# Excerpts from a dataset
/-- An activation's slice: `ct` moves along the handler's arc, and the threads stay. -/
theorem handler_keeps_transferInv (h : Running s s0 tid f) (hs : Safety.TransferInv s) (hc : f.ctx = .interrupt)
    (n : Nat) : Safety.TransferInv (settle tid f (runFrame n f s0)) := by
  obtain ⟨hi, hw, hk⟩ := hs
  obtain ⟨-, -, hd⟩ := id hi
  obtain ⟨-, hint, hown, htid⟩ := h.disciplined hd
  have hth : (settle tid f (runFrame n f s0)).threads = s.threads := by
    have h0 : s0.threads = s.threads := by
      rcases h.threads with ⟨-, e⟩ | ⟨k, rfl, -⟩
      · exact e
      · have := htid (by simp)
        rw [hc] at this
        cases this
    rcases agents_after h n with ⟨-, e, -⟩ | ⟨g, hg, ⟨-, e, -⟩ | ⟨hg', -⟩⟩
    · exact e.trans h0
    · exact e.trans h0
    · have := (running_frame h hd hg).1.2.2
      rw [hg', hc] at this
      cases this
  have hdev : ∀ k, HandlerArc f.op (s.dev k).ct ((settle tid f (runFrame n f s0)).dev k).ct ∧
      ((settle tid f (runFrame n f s0)).dev k).phase = (s.dev k).phase := by
    intro k
    obtain ⟨e1, e2⟩ := settle_dev tid f (runFrame n f s0).1 (runFrame n f s0).2 k
    rw [e1, e2, ← running_dev h]
    by_cases e : k = f.ops.dev
    · rw [e]
      exact runFrame_handler n f s0 hown (hint hc)
    · rw [runFrame_othersKept n f s0 k e]
      exact ⟨⟨rfl, .inl rfl⟩, rfl⟩
  refine ⟨running_keeps_inv h n hi, fun k hup hp => ?_, fun c hm => ?_⟩
  · obtain ⟨⟨e1, e2⟩, e3⟩ := hdev k
    rw [hth]
    rw [e3] at hup
    rw [e1] at hp
    refine (hw k hup hp).imp_left fun hne => ?_
    rcases e2 with e2 | ⟨-, -, e2⟩ <;> rw [e2]
    · exact hne
    · exact nofun
  · rw [hth] at hm
    exact knows_of_handlerArc (hdev _).1 (hk c hm)

/-- A slice of a thread that works on no device: every `ct` stays. -/
theorem worksOnNone_keeps_transferInv (h : Running s s0 tid f) (hq : Started s f ∧ tid = none ∨ Resumed s tid f)
    (hs : Safety.TransferInv s) (hc : f.ctx = .thread) (hf : WorksOnNone f) (n : Nat) :
    Safety.TransferInv (settle tid f (runFrame n f s0)) := by
  have hkf := running_knows hq hs hc
  obtain ⟨hi, hw, hk⟩ := hs
  obtain ⟨hcan, hfr, hd⟩ := id hi
  obtain ⟨hthr, -, hown, -⟩ := h.disciplined hd
  obtain ⟨t1, t2, -⟩ := threads_after h hfr hc hd n
  have hdev : ∀ k, ((settle tid f (runFrame n f s0)).dev k).ct = (s.dev k).ct ∧
      ((settle tid f (runFrame n f s0)).dev k).phase = (s.dev k).phase := by
    intro k
    obtain ⟨e1, e2⟩ := settle_dev tid f (runFrame n f s0).1 (runFrame n f s0).2 k
    rw [e1, e2, ← running_dev h]
    exact runFrame_worksOnNone n s0 hf hown ((knows_iff _ _).1 hkf).2 k
  refine ⟨running_keeps_inv h n hi, fun k hup hp => ?_, fun c hm => ?_⟩
  · rw [(hdev k).2] at hup
    rw [(hdev k).1] at hp ⊢
    refine (hw k hup hp).imp_right fun ⟨c, hm, hck, hcw⟩ => ⟨c, ?_, hck, hcw⟩
    rcases running_threads h ((canonical_iff s).1 hcan).2 hm with e | hm
    · rw [e] at hcw
      exact absurd hcw (not_inWindow_of_worksOnNone hf hown hkf)
    · exact t2 c hm
  · rw [(hdev _).1]
    rcases t1 c hm with hm | hg
    · exact hk c (running_mem h hm)
    · obtain ⟨⟨e1, e2, -⟩, -, -, ho⟩ := running_frame h hd hg
      have hj := (runFrame_transfer n f s0 hown (hthr hc) (by rw [running_dev h]; exact ((knows_iff _ _).1 hkf).1)).j _ hg
      have hg' : WorksOnNone c.2 := by
        unfold WorksOnNone
        rw [e1, e2]
        exact hf
      refine knows_of_worksOnNone hg' ho ((knows_iff _ _).2 ⟨hj, fun a w e hv => ?_⟩)
      rw [e1] at e
      rw [e2] at hv
      have hp := ((knows_iff _ _).1 hkf).2 a w e hv
      rw [(runFrame_null_transfer n s0 hv hp).2 _ hg]
      exact hp

/-- A slice of a thread that works on its device: it moves `ct` as its steps may, and no other thread of the device
works on it. -/
theorem works_keeps_transferInv (h : Running s s0 tid f) (hq : Started s f ∧ tid = none ∨ Resumed s tid f)
    (hs : Safety.TransferInv s) (hl : Safety.serialized s) (hc : f.ctx = .thread) (hf : ¬WorksOnNone f) (n : Nat) :
    Safety.TransferInv (settle tid f (runFrame n f s0)) := by
  have hkf := running_knows hq hs hc
  obtain ⟨hi, hw, hk⟩ := hs
  obtain ⟨hcan, hfr, hd⟩ := id hi
  obtain ⟨hthr, -, hown, -⟩ := h.disciplined hd
  obtain ⟨t1, t2, t3⟩ := threads_after h hfr hc hd n
  have hrun := runFrame_transfer n f s0 hown (hthr hc) (by rw [running_dev h]; exact ((knows_iff _ _).1 hkf).1)
  rw [running_dev h] at hrun
  have hset := settle_dev tid f (runFrame n f s0).1 (runFrame n f s0).2
  have hoth : ∀ k, k ≠ f.ops.dev → (runFrame n f s0).2.dev k = s.dev k :=
    fun k hne => (runFrame_othersKept n f s0 k hne).trans (running_dev h k)
  have idle : ∀ c ∈ s0.threads, c.2.ops.dev = f.ops.dev → WorksOnNone c.2 :=
    fun c hm he => others_workOnNone h hq hi hl hc hf hm he
  have hsteps : ∀ c ∈ s0.threads, ∀ m ∈ c.2.prog, Safety.stepOf c.2.op m = true :=
    fun c hm m hp => ((hd.1 c (running_mem h hm)).2 m hp).2
  refine ⟨running_keeps_inv h n hi, fun k hup hp => ?_, fun c hm => ?_⟩
  · rw [(hset k).2] at hup
    rw [(hset k).1] at hp ⊢
    by_cases he : k = f.ops.dev
    · subst he
      have hwin : WindowOk (s.dev f.ops.dev) f.prog := fun hup' hp' =>
        (hw _ hup' hp').imp_right fun ⟨c, hm, hck, hcw⟩ => by
          rcases running_threads h ((canonical_iff s).1 hcan).2 hm with e | hm
          · rw [e] at hcw
            exact hcw
          · exact absurd hcw
              (not_inWindow_of_worksOnNone (idle c hm hck) (hsteps c hm) (hk c (running_mem h hm)))
      refine (hrun.w hwin hup hp).imp_right fun hat => ?_
      rcases hg : (runFrame n f s0).1 with g | v | x
      · obtain ⟨j, hj⟩ := t3 g hg
        rw [hg] at hat
        exact ⟨(j, g), hj, congrArg Operands.dev (running_frame h hd hg).1.2.1, hat⟩
      all_goals
        rw [hg] at hat
        rcases hat with e | e <;> cases e
    · rw [hoth k he] at hup hp ⊢
      refine (hw k hup hp).imp_right fun ⟨c, hm, hck, hcw⟩ => ⟨c, ?_, hck, hcw⟩
      rcases running_threads h ((canonical_iff s).1 hcan).2 hm with e | hm
      · rw [e] at hck
        exact absurd hck.symm he
      · exact t2 c hm
  · rw [(hset _).1]
    rcases t1 c hm with hm | hg
    · by_cases he : c.2.ops.dev = f.ops.dev
      · exact knows_of_worksOnNone (idle c hm he) (hsteps c hm) (hk c (running_mem h hm))
      · rw [hoth _ he]
        exact hk c (running_mem h hm)
    · obtain ⟨⟨e1, e2, -⟩, -⟩ := running_frame h hd hg
      rw [e2]
      refine (knows_iff _ _).2 ⟨hrun.j _ hg, fun a w e hv => ?_⟩
      rw [e1] at e
      rw [e2] at hv
      exact absurd (.inr ⟨a, w, e, hv⟩) hf

end running

/-- The invariant of the transfers looks at the records and the threads alone. -/
theorem transferInv_congr {s t : State} (hs : Safety.TransferInv s) (hi : Safety.Inv t) (h1 : t.devs = s.devs)
    (h2 : t.threads = s.threads) : Safety.TransferInv t := by
  obtain ⟨-, hw, hk⟩ := hs
  have hd : ∀ k, t.dev k = s.dev k := State.dev_congr h1
  exact ⟨hi, fun k => by rw [hd, h2]; exact hw k, fun c hm => by rw [hd]; exact hk c (h2 ▸ hm)⟩

/-- Settles O43: by the context of the sequence that moves, and by whether it works on its device. -/
theorem serializedStepsKeepTheTransferInvariant : Obligations.SerializedStepsKeepTheTransferInvariant := by
  unfold Obligations.SerializedStepsKeepTheTransferInvariant
  intro s t hs hl h
  rcases step_cases h with ⟨-, rfl⟩ | ⟨s0, tid, f, n, hr, hq, rfl⟩ | ⟨r, rest, k, -, -, rfl⟩ | he
  · exact hs
  · cases hc : f.ctx with
    | interrupt => exact handler_keeps_transferInv hr hs hc n
    | thread =>
      by_cases hf : WorksOnNone f
      · exact worksOnNone_keeps_transferInv hr hq hs hc hf n
      · exact works_keeps_transferInv hr hq hs hl hc hf n
  · exact transferInv_congr hs (raise_keeps_inv r rest k hs.1) rfl rfl
  · obtain ⟨e, -⟩ := id he
    exact transferInv_congr hs (environmentMoved_keeps_inv he hs.1) (by rw [e]) (by rw [e])

/-! ## Reset -/

/-- At reset every table is empty and no agent is under way. -/
theorem reset_inv : Safety.Inv State.reset := by
  have hnil : ∀ {α : Type}, Table.Sorted ([] : List (Nat × α)) := List.Pairwise.nil
  exact ⟨⟨hnil, hnil, hnil, hnil, hnil, ⟨hnil, List.forall_mem_nil _⟩, ⟨hnil, List.forall_mem_nil _⟩,
    hnil, List.forall_mem_nil _⟩, ⟨List.Pairwise.nil, List.forall_mem_nil _, List.forall_mem_nil _⟩,
    List.forall_mem_nil _, fun f h => absurd h (Option.some_ne_none f).symm⟩

/-- Settles O38: no table stands, no agent is under way and no device is up. -/
theorem resetMeetsTheInvariant : Obligations.ResetMeetsTheInvariant := by
  unfold Obligations.ResetMeetsTheInvariant
  refine ⟨reset_inv, reset_inv, fun k hup => ?_, List.forall_mem_nil _⟩
  have hdown : (State.reset.dev k).phase = .down := by cases k <;> rfl
  rw [hdown] at hup
  cases hup

/-- Settles O60: reset's records and outputs, field by field; no turn is listed, so a step is idle. -/
theorem resetLeavesNoDeviceUp : Obligations.ResetLeavesNoDeviceUp := by
  unfold Obligations.ResetLeavesNoDeviceUp
  exact ⟨fun h => by cases h <;> exact ⟨rfl, rfl, rfl⟩, rfl, rfl, rfl, rfl, rfl, rfl, rfl, rfl, rfl, rfl, rfl⟩

end Sys2Proof.Proofs
end

section
/-!
The register accesses (spec/40_register_access.md R120 to R173), the commands (R103), SELECT_DEVICE, STOP_DMA and PROGRAM_NIEN
(spec/41_primitives.md R183, R184, R187). One lemma says what a short sequence of one read, or of one write, leaves; each
statement is that lemma at the ports of its operations.
-/
namespace Sys2Proof.Proofs

open Sys2Proof Sys2Proof.Machine Sys2Proof.Statement

/-! ## Accepted requests -/

/-- A device that is brought up admits every operation but a bring-up and a delivery (R56). -/
theorem phaseAllows_of_up {i : Instr} {r : Request} {d : Device} (hd : d.phase = .up)
    (h1 : Safety.isBringUp i = false) (h2 : i ≠ .irqHandler) : phaseAllows i r d = none := by
  cases i
  case initDevice => cases h1
  case irqHandler => exact absurd rfl h2
  all_goals simp [phaseAllows, hd]

/-- Is the request at the port accepted for operation `i`: neither refused, nor a call on an agent that has ended? -/
def Accepts (s : State) (i : Instr) : Prop := refusal i s = none ∧ endedAgent s = none

theorem issue_of_accepts {s : State} {i : Instr} (h : Accepts s i) (prog : List Micro) :
    issue i prog s = .next (runRequest i prog s) := issue_accepted h.1 h.2

theorem accepts_of_ready {s : State} {n : Nat} {i : Instr} (h : Ready s n) (ht : threadMay i = true)
    (hb : Safety.isBringUp i = false) : Accepts s i := by
  obtain ⟨hc, hp, -⟩ := h
  have hi : i ≠ .irqHandler := fun e => by rw [e] at ht; cases ht
  constructor
  · simp [refusal, contextAllows, hc, ht, phaseAllows_of_up hp hb hi]
  · simp [endedAgent, hc]

theorem accepts_of_readyInterrupt {s : State} {n : Nat} {i : Instr} (h : ReadyInterrupt s n)
    (hm : interruptMay i = true) (hi : i ≠ .irqHandler) : Accepts s i := by
  obtain ⟨hc, hp, hf, -⟩ := h
  have hb : Safety.isBringUp i = false := by
    cases i <;> first | rfl | cases hm
  constructor
  · simp [refusal, contextAllows, hc, hm, phaseAllows_of_up hp hb hi]
  · simp [endedAgent, hc, hf]

theorem accepts_of_readyEither {s : State} {n : Nat} {i : Instr} (h : ReadyEither s n) (ht : threadMay i = true)
    (hm : interruptMay i = true) : Accepts s i := by
  have hi : i ≠ .irqHandler := fun e => by rw [e] at ht; cases ht
  have hb : Safety.isBringUp i = false := by
    cases i <;> first | rfl | cases hm
  exact h.elim (fun h => accepts_of_ready h ht hb) (fun h => accepts_of_readyInterrupt h hm hi)

theorem accepts_of_delivered {s : State} {n : Nat} (h : Delivered s n) : Accepts s .irqHandler := by
  obtain ⟨hc, hr, hf, -⟩ := h
  constructor
  · simp [refusal, contextAllows, hc, interruptMay, phaseAllows, hr]
  · simp [endedAgent, hc, hf]

theorem accepts_of_mayBringUp {s : State} {n : Nat} (h : MayBringUp s n) (secondary slave : Bool) :
    Accepts s (.initDevice secondary slave) := by
  obtain ⟨hc, -, hp⟩ := h
  constructor
  · by_cases he : (s.dev s.port.ops.dev).ct.state = .inProgress
    · simp [refusal, contextAllows, hc, threadMay, phaseAllows, hp he]
    · simp [refusal, contextAllows, hc, threadMay, phaseAllows, he]
  · simp [endedAgent, hc]

theorem slice_of_ready {s : State} {n : Nat} (h : Ready s n) : n ≤ s.port.slice := by
  obtain ⟨-, -, hn⟩ := h
  exact hn

theorem slice_of_readyEither {s : State} {n : Nat} (h : ReadyEither s n) : n ≤ s.port.slice :=
  h.elim slice_of_ready (fun ⟨_, _, _, hn⟩ => hn)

# About this task
For the entries above, state how many lines contain the word "elim". Provide the number by itself.

# Output below
2